Can someone walk me through how to get from B to D in the image below?

http://i.imgur.com/9zwvO.jpg

I can do it through taking the derivative of the residual sum of squares, but I want to know how to do the proof through the general formula.

**Prove It** · September 15th 2012, 09:26 PM

I'm going to call $\displaystyle \begin{align*} \mathbf{Y} = \left[ \begin{matrix} y_1 \\ y_2 \\ \vdots \\ y_n \end{matrix} \right], \mathbf{X} = \left[ \begin{matrix} 1 & x_1 \\ 1 & x_2 \\ \vdots & \vdots \\ 1 & x_n \end{matrix} \right] \end{align*}$ and $\displaystyle \begin{align*} \mathbf{\beta} = \left[ \begin{matrix} \beta_1 \\ \beta_2 \\ \vdots \\ \beta_n \end{matrix} \right] \end{align*}$ , then, assuming no error, we have the equation $\displaystyle \begin{align*} \mathbf{Y} &= \mathbf{X}\mathbf{\beta} \end{align*}$ , with the aim to solve for $\displaystyle \begin{align*} \mathbf{\beta} \end{align*}$ .

Normally, what could be done is to premultiply both sides by $\displaystyle \begin{align*} \mathbf{X}^{-1} \end{align*}$ , but we can't do that in this case because $\displaystyle \begin{align*} \mathbf{X} \end{align*}$ is not a square matrix.
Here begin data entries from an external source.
-- ==== Sys2Proof/Machine/Can.lean ====
section
/-! DEFINITION. The CAN FD controllers: filtering, FIFOs, transmit buffers, detection, fault confinement
(13_can_controllers.md). -/

namespace Sys2Proof.Machine

/-- Register `off` of controller `n` (R398). -/
def canr (n off : Nat) : Nat := 0x20600000 + 0x10000 * n + off
def CAN_STATE (n : Nat) : Fld := ⟨canr n 0, 1, 0⟩
def CAN_ERRSTATE (n : Nat) : Fld := ⟨canr n 0, 3, 2⟩
def CAN_IDLE (n : Nat) : Fld := ⟨canr n 0, 4, 4⟩
def CAN_FORCED (n : Nat) : Fld := ⟨canr n 0, 5, 5⟩
/-- CAN_ERR flags: 0 EPASS, 1 BUSOFF, 2 RXERR, 3 BUSYWR, 4 SCHLATE, 5 DETFAIL, 6 REFUSED, 7 INVALID. -/
def CAN_ERR (n i : Nat) : Fld := ⟨canr n 4, i, i⟩
/-- The measured loop delay: after a frame with a faster data phase a free value (R398, log 73). -/
def CAN_LOOP (n : Nat) : Fld := ⟨canr n 0x14, 15, 8⟩
def CAN_LOCKED (n : Nat) : Fld := ⟨canr n 0x1C, 4, 4⟩
def CAN_CAND (n : Nat) : Fld := ⟨canr n 0x1C, 3, 0⟩
def CAN_PASSES (n : Nat) : Fld := ⟨canr n 0x1C, 31, 16⟩
def FLT_COUNT (n : Nat) : Fld := ⟨canr n 0x24, 7, 0⟩
def FLT_AREA (n : Nat) : Fld := ⟨canr n 0x24, 8, 8⟩
def FLT_SHFREE (n : Nat) : Fld := ⟨canr n 0x24, 9, 9⟩
def FLT_READY (n : Nat) : Fld := ⟨canr n 0x24, 10, 10⟩
def FLT_SHCOUNT (n : Nat) : Fld := ⟨canr n 0x24, 23, 16⟩
def tbReg (n b off : Nat) : Nat := canr n (0x1000 + b * 0x80 + off)
def TB_STATUS (n b : Nat) : Nat := tbReg n b 0xC
def canLoc (n : Nat) : Nat := 0x97F + 0x80 * n

abbrev C_OFF : Nat := 0
abbrev C_NORMAL : Nat := 1
abbrev C_LISTEN : Nat := 2
abbrev C_DETECT : Nat := 3

/-- Status codes of Table CAN-7. -/
abbrev TX_TRANSMITTED : Nat := 1
abbrev TX_CANCELLED : Nat := 2
abbrev TX_WITHDRAWN : Nat := 3
abbrev TX_REFUSED : Nat := 4
abbrev TX_BUS_OFF : Nat := 5
abbrev TX_RESTRICTED : Nat := 6
abbrev TX_INVALID : Nat := 7
abbrev TX_FAILED : Nat := 8

def State.canSt (s : State) (n : Nat) : CanSt := tblGet (fun _ => CanSt.reset) s.can.ctl n
def State.setCan (s : State) (n : Nat) (c : CanSt) : State :=
  { s with can := { s.can with ctl := tblPut (fun _ => CanSt.reset) s.can.ctl n [c] } }
def State.canBuf (s : State) (n b : Nat) : CanBuf :=
  (tblGet (fun _ => none) (s.canSt n).bufs b).getD CanBuf.reset
def State.setCanBuf (s : State) (n b : Nat) (x : CanBuf) : State :=
  let c := s.canSt n
  s.setCan n { c with bufs := tblPut (fun _ => none) c.bufs b [some x] }
def State.canState (s : State) (n : Nat) : Nat := s.fld (CAN_STATE n)
def State.canBusOff (s : State) (n : Nat) : Bool := s.fld (CAN_ERRSTATE n) == 2

/-! ### CAN section (R395) -/

def canRecOf (sec : List Byte) (n : Nat) : List Byte := slice sec (16 + 64 * n) 64
def State.canRec (s : State) (n : Nat) : List Byte := canRecOf (s.sec SEC_CAN) n
def canMode (r : List Byte) : Nat := fieldAt r 0 1
def canFltCount (r : List Byte) : Nat := fieldAt r 2 1
def canNcand (r : List Byte) : Nat := fieldAt r 3 1

/-- The sum of a field over the controllers before `n`. -/
def canSum (sec : List Byte) (o n : Nat) : Nat :=
  ((List.range n).map (fun i => fieldAt (canRecOf sec i) o 1)).foldl (· + ·) 0

/-- Candidate set `k` of controller `n`: CAN_NBT and CAN_DBT. -/
def canCand (sec : List Byte) (n k : Nat) : Nat × Nat :=
  let o := 272 + 8 * (canSum sec 3 n + k)
  (fieldAt sec o 4, fieldAt sec (o + 4) 4)

/-- The initial filter elements of controller `n`. -/
def canFilters (sec : List Byte) (n : Nat) : List Byte :=
  slice sec (272 + 8 * canSum sec 3 4 + 16 * canSum sec 2 n) (16 * canFltCount (canRecOf sec n))

/-- The scheduled list of the pattern. -/
def canSched (sec : List Byte) : List Byte :=
  slice sec (272 + 8 * canSum sec 3 4 + 16 * canSum sec 2 4) (16 * fieldAt sec 0 2)

/-- Scheduled records of a list. -/
def schedRecs (l : List Byte) : List (List Byte) :=
  (List.range (l.length / 16)).map (fun i => slice l (16 * i) 16)

/-- The scheduled record of buffer `b` of controller `n`. -/
def State.schedRec (s : State) (n b : Nat) : Option (List Byte) :=
  (schedRecs s.can.sched).find? (fun r => fieldAt r 0 1 == n && fieldAt r 1 1 == b)

/-- CAN_TXSCHED of controller `n` for a scheduled list. -/
def schedMask (l : List Byte) (n : Nat) : Nat :=
  (schedRecs l).foldl (fun w r => if fieldAt r 0 1 = n then nbit w (fieldAt r 1 1) true else w) 0
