/-- A subscription that a safety connection to `st` may rest on: its frames have room for the container (R362). -/
def carrySub (r : SubRec) (st : Nat) : Bool := r.station == st && decide (20 ≤ r.bytes)

/-- A subscription list passes its own consistency (Table PLN-11), and each TARGET and each connection finds its
subscription (R359, R362). -/
def subListRefusal (l : List Byte) (n own : Nat) (conns : List SConn) (targets : List Nat) : Option Nat :=
  (List.range n).find? (fun i =>
    let r := subRecAt l i
    r.no != i || decide (1023 < r.station) || r.station == own || decide (63 < r.pub ∨ r.toCount < 2 ∨ 1024 < r.nvar)
      || !layoutOk l n r.lay r.nvar r.bytes false || r.trig == 3 || decide (31 < r.task)
      || (r.trig == 2 && decide (r.nvar ≤ r.trigVar)))
  |>.or (if conns.all (fun c => (List.range n).any (fun i => carrySub (subRecAt l i) c.station))
      && targets.all (fun t => t == 0xFFFF || (List.range n).any (fun i => (subRecAt l i).station == t)) then none
    else some n)

/-- The variables that the I/O map or a loop references in list table `table`. -/
def State.usedHandles (s : State) (table : Nat) : List Nat :=
  let io := ((ioMap s.prg.image).filter (fun e => e.kind == 3)).map (fun e => e.object)
  let cr := ((List.range 256).filter (fun n => s.loopEn n)).flatMap (fun n =>
    ([0x08, 0x0C, 0x10, 0x14].map (fun o => s.regN (lreg n o))).filterMap (fun r =>
      if refKind r = 4 then some (refIndex r) else none))
  (io ++ cr).filter (fun h => bitOf h 23 == (table == 5))

/-- The class 1 traffic that R354 declares for the occurrences of publications and the frames subscribed to, in bytes per
µs. -/
def State.pubTraffic (s : State) (l : List Byte) : Rat :=
  (s.entries.filter (fun e => e.kind == KIND_PLN_PUB)).foldl (fun a e =>
    a + mkRat ((pubRecAt l e.object).bytes + 32) e.period) 0
def subTraffic (l : List Byte) (n : Nat) : Rat :=
  (List.range n).foldl (fun a i => a + mkRat ((subRecAt l i).bytes + 32) (subRecAt l i).period) 0

/-- The run-time test of the shadow `l` of swap table 4 or 5 (R367). -/
def State.plnSwapOk (s : State) (table : Nat) (l : List Byte) : Bool :=
  if table = 4 then
    let n := s.pubCount
    let subs := (List.range s.subCount).map (fun i => (s.subRec i).station)
    (pubListRefusal l n subs).isNone &&
    (List.range n).all (fun i =>
      let r := pubRecAt l i
      decide (2 + (wireNs r.bytes s.redMode + 999) / 1000 ≤ r.win)) &&
    decide (s.pubTraffic l ≤ s.pubTraffic s.net.pubList) &&
    (s.usedHandles 4).all (fun h =>
      let p := bitsOf h 22 16
      let v := bitsOf h 11 0
      let r := pubRecAt l p
      decide (v < r.nvar) &&
        (layEntry l n (r.lay + v)).1 == (layEntry s.net.pubList n ((s.pubRec p).lay + v)).1)
  else
    let n := s.subCount
    (subListRefusal l n s.stationId s.sconns ((List.range s.pubCount).map (fun i => (s.pubRec i).target))).isNone &&
    decide (subTraffic l n ≤ subTraffic s.net.subList n) &&
    (s.usedHandles 5).all (fun h =>
      let p := bitsOf h 22 16
      let v := bitsOf h 11 0
      let r := subRecAt l p
      decide (v < r.nvar) &&
        (layEntry l n (r.lay + v)).1 == (layEntry s.net.subList n ((s.subRec p).lay + v)).1)

/-- The swap of table 4 or 5 for its shadow `new`, which takes the list in force in its place (R367). -/
def State.plnSwap (s : State) (table : Nat) (new : List Byte) : Bool × State :=
  let (a, old) := s.plnTable table
  let s := (s.busWrite issPln a old).2
  if table = 4 then (false, ({ s with net := { s.net with pubList := new } }).updCarry)
  else ({ s with net := { s.net with subList := new } }).subsMoved old

end Sys2Proof.Machine
end

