/-- ROLE_RESOLVE (R325); `image` and `fw` identify the image in force and the cope firmware. -/
def State.roleResolve (s : State) (image fw : Nat) : State :=
  let solo (s : State) : State :=
    (({ s with run := { s.run with soloGrant := true, refusal := none } }).updClaim).setRole R_SOLO 0
  let refuse (s : State) (c a : Nat) : State :=
    ({ s with run := { s.run with refusal := some (c, a) } }).setRole R_NONE 0
  if s.role ≠ R_NONE then s
  else if !s.pairPresent then solo s
  else if s.linkUp then
    match s.run.partner with
    | none => s
    | some p =>
      match s.pairRefusal image fw with
      | some (c, a) =>
        let s := { s with run := { s.run with refusal := some (c, a) } }
        if p.role = R_PRIMARY ∨ p.role = R_SOLO then s.setRole R_STANDBY SS_OFFLINE else s.setRole R_NONE 0
      | none =>
        let s := { s with run := { s.run with refusal := none } }
        if p.role = R_PRIMARY ∨ p.role = R_SOLO then (s.setRole R_STANDBY SS_SYNCING).toSyncing
        else
          let primary := if s.run.offer != p.offer then s.run.offer else s.sideA
          if primary then s.setRole R_PRIMARY 0 else (s.setRole R_STANDBY SS_SYNCING).toSyncing
  else
    let al := s.fld PL_ALIVE
    let ow := s.fld PL_OWNIN
    if al = AL_ALIVE then refuse s 0x605 (if s.flag (RUN_L 0) then 1 else 0)
    else if ow = OW_OWNED then refuse s 0x605 0xFE
    else if al = AL_DYING then solo s
    else if fieldAt s.redSec 1 1 = 1 then solo s
    else refuse s 0x605 0xFF

/-- PAIRED of the pattern in force, the exclusions cleared by a reload (R7, Table RUN-13). -/
def State.runStart (s : State) (load : Nat) : State :=
  let s := s.setFlag RUN_PAIRED (fieldAt s.redSec 0 1 == 1)
  (s.setRegN RUN_MONEXCL 0).setRegN 0x20300040 load

/-- The unit after a reset of the module: line classes and link follow their own changes, and the start-up latches
the straps anew, which have not moved (R67, R302). -/
def State.runReset (s : State) : State :=
  let keep := s.fld PL_ALIVE + s.fld PL_OWNIN * 4 + ofBool (s.flag PL_PRESENT) * 16
  let side := s.flag RUN_SIDE
  let counts := s.regs.filter (fun e => decide (0x20300020 ≤ e.1 ∧ e.1 ≤ 0x2030003C ∧ e.1 ≠ RUN_MONEXCL))
  let s := s.clearRegs 0x20300000 0x20301000
  let s := counts.foldl (fun s e => s.setReg e.1 e.2) s
  let s := (s.setRegN 0x2030000C keep).setFlag RUN_SIDE side
  ({ s with run := { Run.reset with dyingSince := s.run.dyingSince, aliveOut := 2, seq := s.run.seq } }).updClaim

end Sys2Proof.Machine
end

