def State.group02 (s : State) : Rsn :=
  let ts := s.byPrio
  let task (code : Nat) (bad : TaskRec → Bool) : Rsn := (ts.find? bad).map (fun r => (code, r.task))
  let evs := ts.filter TaskRec.event
  let loops := (List.range 256).filter s.loopEn
  let evals : Rat := loops.foldl (fun a n => a + mkRat 1000000 (s.regN (lreg n 0x18))) 0
  let noSlack (replay : Bool) (r : TaskRec) : Bool :=
    decide (s.slack replay r ≤ 0) || (r.cyclic && decide (r.period < r.phase + r.cmt)) || (r.event && r.phase != 0)
  let above (replay : Bool) (r : TaskRec) : Bool := decide (s.avail replay r < (s.budget r : Int))
  let pair (replay : Bool) : Rsn := ([0, 1].find? (s.pairBad replay)).map (fun p => (0x202, p))
  let pubs := (s.objectsOf KIND_PLN_PUB s.pubCount).filter (fun p => decide (s.pubCount ≤ p) || s.pubBadWin p)
  let ladles := (s.objectsOf KIND_LADLE 32).filter (fun c => decide (32 ≤ c) || s.ladleBad c)
  task 0x20C (fun r => decide (r.period < 50 ∨ 10000000 < r.period))
    <|> s.hyperRsn
    <|> s.overlapRsn
    <|> task 0x208 (noSlack false) <|> task 0x208 (noSlack true)
    <|> task 0x201 (above false) <|> task 0x201 (above true)
    <|> pair false <|> pair true
    <|> (evs[16]?).map (fun r => (0x20D, r.task))
    <|> task 0x20D (fun r => r.event && decide (r.trigLat < 4 ∨ r.period < r.cmt))
    <|> ((List.range 256).find? (loopPeriodBad s)).map (fun n => (0x206, n))
    <|> rtest (decide (10000000 < evals)) 0x205 evals.floor.toNat
    <|> (ladles.head?).map (fun c => (0x209, c))
    <|> (pubs.head?).map (fun p => (0x20A, p))
    <|> (schedRefusal (s.sec SEC_CAN) s.can.sched s.canTxPeriod).map (fun a => (0x20B, a))
    <|> s.copyRsn
    <|> ([10, 11].find? (fun p => decide (7200 < s.portLoad p))).map (fun p => (0x20E, p))

/-! ### Group 0x09 -/

/-- Bytes of [a, a + n) that lie in [lo, hi). -/
def inside (a n lo hi : Nat) : Nat := min (a + n) hi - max a lo
def outside (a n lo hi : Nat) : Nat := n - inside a n lo hi

/-- Areas of R118 and Table SYS-10: the SRAM general area, the runtime area, LPDDR4X and its pattern area. -/
abbrev GEN_END : Nat := 0x700000
abbrev RT_LO : Nat := 0x680000
abbrev DDR_LO : Nat := 0x100000000
abbrev DDR_HI : Nat := 0x200000000
abbrev PATAREA : Nat := 0x1FF000000

/-- Enabled rings as start and bytes. -/
def State.rings (s : State) : List (Nat × Nat) :=
  ((List.range 64).filter s.qEnabled).map (fun q => (s.qBase q, ringBytes (s.qLog q) (s.qEsize q)))

/-- Input and output regions of the tasks. -/
def State.taskRegions (s : State) : List (Nat × Nat) :=
  s.taskRecs.flatMap (fun r => [(r.inBase, r.inBytes), (r.outBase, r.outBytes)])
def State.stacks (s : State) : List (Nat × Nat) := (imgTasks s.prg.image).map (fun t => (t.stackBase, t.stackBytes))
/-- State regions of the tasks. -/
def State.stateRegions (s : State) : List (Nat × Nat) := (imgTasks s.prg.image).map (fun t => (t.stateBase, t.stateBytes))
def State.segPlaces (s : State) : List (Nat × Nat) := (segs s.prg.image).map (fun g => (g.load, g.memLen))

/-- Bytes of a segment outside the areas of its KIND (R122). -/
def segOutside (g : Seg) : Nat :=
  if g.kind = 6 then outside g.load g.memLen 0x1000000 0x1200000
  else min (outside g.load g.memLen 0 GEN_END) (outside g.load g.memLen DDR_LO DDR_HI)

/-- Buffer areas of SRAM that the sections name: start and bytes (R351, R395, R432). -/
def State.bufferAreas (s : State) : List (Nat × Nat) :=
  let net := if s.hasSec SEC_NETWORK then
      ((List.range 8).filter (fun c => s.qEnabled (32 + c))).map (fun c =>
        (fieldAt s.netSec (16 + 4 * c) 4, s.qSize (32 + c) * 1536)) else []
  let can := if s.hasSec SEC_CAN then
      (List.range 4).flatMap (fun n =>
        let r := s.canRec n
        [(fieldAt r 24 4, 2048), (fieldAt r 28 4, 2048)] ++ [0, 1].map (fun f =>
          (fieldAt r (32 + 4 * f) 4, if s.qEnabled (16 + 2 * n + f) then s.qSize (16 + 2 * n + f) * 64 else 0)))
      ++ [(fieldAt (s.sec SEC_CAN) 4 4, 16 * fieldAt (s.sec SEC_CAN) 0 2)] else []
  let evr := if s.hasSec SEC_EVENTS then [(fieldAt (s.sec SEC_EVENTS) 4 4, 2560)] else []
  net ++ can ++ evr

/-- HEADs of the scheduled Ladle channels. -/
def State.heads (s : State) : List Nat :=
  ((List.range 32).filter (fun c => s.ldlKind c == 1)).map (fun c => fieldAt (s.ldlRec c) 16 8)
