-- ==== Sys2Proof/Machine/Step.lean ====
section
/-! DEFINITION. One step of the block: the command at the front of the queue, or, with none waiting, a microsecond
(log 1). -/

namespace Sys2Proof.Machine

/-- The block takes the command at the front; on an empty queue a microsecond passes (DESIGN CHOICE, log 1). -/
def step (s : State) : Host.Outcome State Fault Refusal :=
  match s.pending with
  | [] => .next s.tick
  | c :: rest => exec c { s with pending := rest }

/-- `s` with the command that a word spells put at the front of its queue; `s` where the word spells none. -/
def State.withFetchWord (s : State) (nbits w : Nat) : State :=
  match decodeTableWord nbits w with
  | some c => { s with pending := c :: s.pending }
  | none => s

end Sys2Proof.Machine
end

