-- ==== Sys2Proof/Machine/Core.lean ====
section
/-! DEFINITION. The block as the host runs it. -/

def Sys2Proof.core : Host.Core :=
  { State := Sys2Proof.Machine.State, Fault := Sys2Proof.Machine.Fault, Refusal := Sys2Proof.Machine.Refusal
    step := Sys2Proof.Machine.step, reset := Sys2Proof.Machine.State.reset }
end

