-- ==== Sys2Proof/Certificates/Slice0/Obligations.lean ====
section
/-! DEFINITION. The statements for the provers. Each formalises what the manual says a command, or the machine, does. -/

open Sys2Proof Sys2Proof.Machine

/-- A command at the front of the queue is carried out on the rest of the queue (the block's step, log 1). -/
def Obligations.StepRunsFrontCommand : Prop :=
  ∀ (c : Instr) (s : State), step { s with pending := c :: s.pending } = exec c s

/-- With no command waiting a microsecond passes: without power nothing changes; with power the monotonic time rises by
1,000 ns, no free value is taken back, and no unit is touched but those in which time passes: Marigold, the sequencer's
slewing, the WAVE cells with a result to deliver, the runner link, the frames that the switch, PTP and supervision let
out, what the switch remembers of redundant frames and a CAN controller with an admitted request offers, the indicators of
the ports, and the queues and the recorder that take the events of these. While the link is down, no WAVE result and no
frame waits, the network is not redundant and no TIME section is in force, no cell is touched and no frame leaves or waits
anew (DESIGN CHOICE, logs 1, 57, 69, 70 and 73). -/
def Obligations.IdleStepIsOneMicrosecond : Prop :=
  ∀ s : State, s.pending = [] →
    (s.pwr.on = false → step s = .next s) ∧
    (s.pwr.on = true → ∃ t, step s = .next t ∧ t.mono = s.mono + 1000 ∧ t.pending = [] ∧ s.free ≤ t.free
      ∧ t.pat = s.pat ∧ t.prg = s.prg ∧ t.cru = s.cru ∧ t.fox = s.fox ∧ t.saf = s.saf ∧ t.safNv = s.safNv
      ∧ t.can = { s.can with ctl := t.can.ctl } ∧ t.ldl = s.ldl ∧ t.cope = s.cope ∧ t.pwr = { s.pwr with blink := t.pwr.blink }
      ∧ t.net = { s.net with
          fdb := t.net.fdb, wait := t.net.wait, redSeq := t.net.redSeq, supSeq := t.net.supSeq, supAt := t.net.supAt,
          dupTab := t.net.dupTab }
      ∧ ((∀ n, n < 4 → s.canTimed n = false) → t.can = s.can)
      ∧ (s.linkUp = false → (∀ n, n < 32 → (s.cell n).wavePend = none) → s.net.wait = [] → s.net.dupTab = [] →
          s.redMode = 0 → s.hasSec SEC_TIME = false →
          t.chan = s.chan ∧ t.run = s.run ∧ t.net = s.net ∧ t.pwr = s.pwr ∧ t.outbox = s.outbox))

/-- The state right after reset is in canonical form. -/
def Obligations.ResetIsCanonical : Prop := Inv State.reset

/-- Every step that answers a next state keeps the canonical form of the registers and of memory. -/
def Obligations.StepKeepsInv : Prop :=
  ∀ s t : State, Inv s → step s = .next t → Inv t

/-- Every command, with every operand, is answered with a next state in every state; it leaves the queue alone, takes
back nothing that has left the module, draws no free value twice, and keeps the canonical form. -/
def Obligations.EveryCommandAnswers : Prop :=
  ∀ (c : Instr) (s : State), ∃ t, exec c s = .next t ∧ t.pending = s.pending ∧ Onward s t ∧ (Inv s → Inv t)

/-- The model's choice (log 20): a frame of the runner link whose content cannot be that of a valid one counts as one
with a wrong CRC; a frame that the switch receives with another length is errored, and reaches Pourline not at all; a CAN
frame carries no more than its format holds; a sensor without a reading is missing; a key slot holds 8 MiB. -/
def Obligations.IllFormedFramesAreErrored : Prop :=
  ∀ s : State,
    (∀ m : CtrlMsg, m.ok = false → exec (.ctrlFrame m true) s = exec (.ctrlFrame m false) s)
    ∧ (∀ b : List Byte, 1008 < b.length → exec (.latchFrame b true) s = exec (.latchFrame b false) s)
    ∧ (∀ (k : BitVec 5) (no : BitVec 24) (b : List Byte), 65536 < b.length →
        exec (.snapFrame k no b true) s = exec (.snapFrame k no b false) s)
    ∧ (∀ b : List Byte, 160 < b.length → exec (.ovecFrame b true) s = exec (.ovecFrame b false) s)
    ∧ (∀ (k : BitVec 8) (w : Word) (ls : List CopyLine) (lo : List LoopCopy),
        (ls.all CopyLine.ok && lo.all LoopCopy.ok) = false →
        exec (.copyFrame ⟨k, w⟩ ls lo true) s = exec (.copyFrame ⟨k, w⟩ ls lo false) s)
    ∧ (∀ f : List Byte, frameOk f = false →
        (∀ (p : Fin 3) (res : Word), exec (.frameForward p f res true) s = exec (.frameForward p f res false) s)
        ∧ ∀ p2 : Bool, exec (.cyclicFrameRx p2 f) s = .next s ∧ exec (.rxFrame p2 f) s = .next s)
    ∧ (∀ (n : BitVec 2) (id : BitVec 29) (x r br e old : Bool) (dlc : BitVec 4) (d : List Byte),
        exec (.canFrameRx n id x r false br e dlc ⟨d, old⟩) s
          = exec (.canFrameRx n id x r false br e dlc ⟨d.take 8, old⟩) s
        ∧ exec (.canFrameRx n id x r true br e dlc ⟨d, old⟩) s
          = exec (.canFrameRx n id x r true br e dlc ⟨d.take 64, old⟩) s)
    ∧ (∀ vs : List (Option (BitVec 16)),
        exec (.copeTick vs) s = exec (.copeTick ((vs ++ List.replicate 32 none).take 32)) s)
    ∧ (∀ (ids : BitVec 10) (par present sideA : Bool) (i : BitVec 24) (a b : List Byte),
        exec (.powerGood ids par present sideA (some ⟨i, a, b⟩)) s
          = exec (.powerGood ids par present sideA (some ⟨i, a.take 0x800000, b.take 0x800000⟩)) s)

/-- No command refuses. -/
def Obligations.NoCommandRefuses : Prop :=
  ∀ (c : Instr) (s : State) (r : Refusal), exec c s ≠ .refused r

/-- What a command does touches neither the queue nor what has already left the module, and draws free values only
onward. -/
def Obligations.CommandsLeaveQueueAndOutbox : Prop :=
  ∀ (c : Instr) (s t : State), exec c s = .next t → t.pending = s.pending ∧ Onward s t

/-- Every queue of commands drains: after as many steps as commands wait, none waits, the state is canonical if
it was, and what had left the module still has. -/
def Obligations.QueueDrains : Prop :=
  ∀ s : State,
    ∃ t, Sys2Proof.core.run s.pending.length s = .next t ∧ t.pending = [] ∧ (Inv s → Inv t) ∧ Onward s t

/-- A number laid into memory lowest byte first reads back as that number, and no other byte changes. -/
def Obligations.MemoryIsLittleEndian : Prop :=
  ∀ (s : State) (a n v : Nat), (s.mput a (leBytes n v)).mnat a n = v % 256 ^ n
    ∧ (∀ b, b < a ∨ a + n ≤ b → (s.mput a (leBytes n v)).mget b = s.mget b)
    ∧ (∀ b, (s.mput a (leBytes n v)).reg b = s.reg b)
But we can CREATE a square matrix by premultiplying both sides by $\displaystyle \begin{align*} \mathbf{X}^T \end{align*}$ first. This gives the equation $\displaystyle \begin{align*} \mathbf{X}^T\mathbf{Y} = \mathbf{X}^T\mathbf{X}\mathbf{\beta} \end{align*}$ .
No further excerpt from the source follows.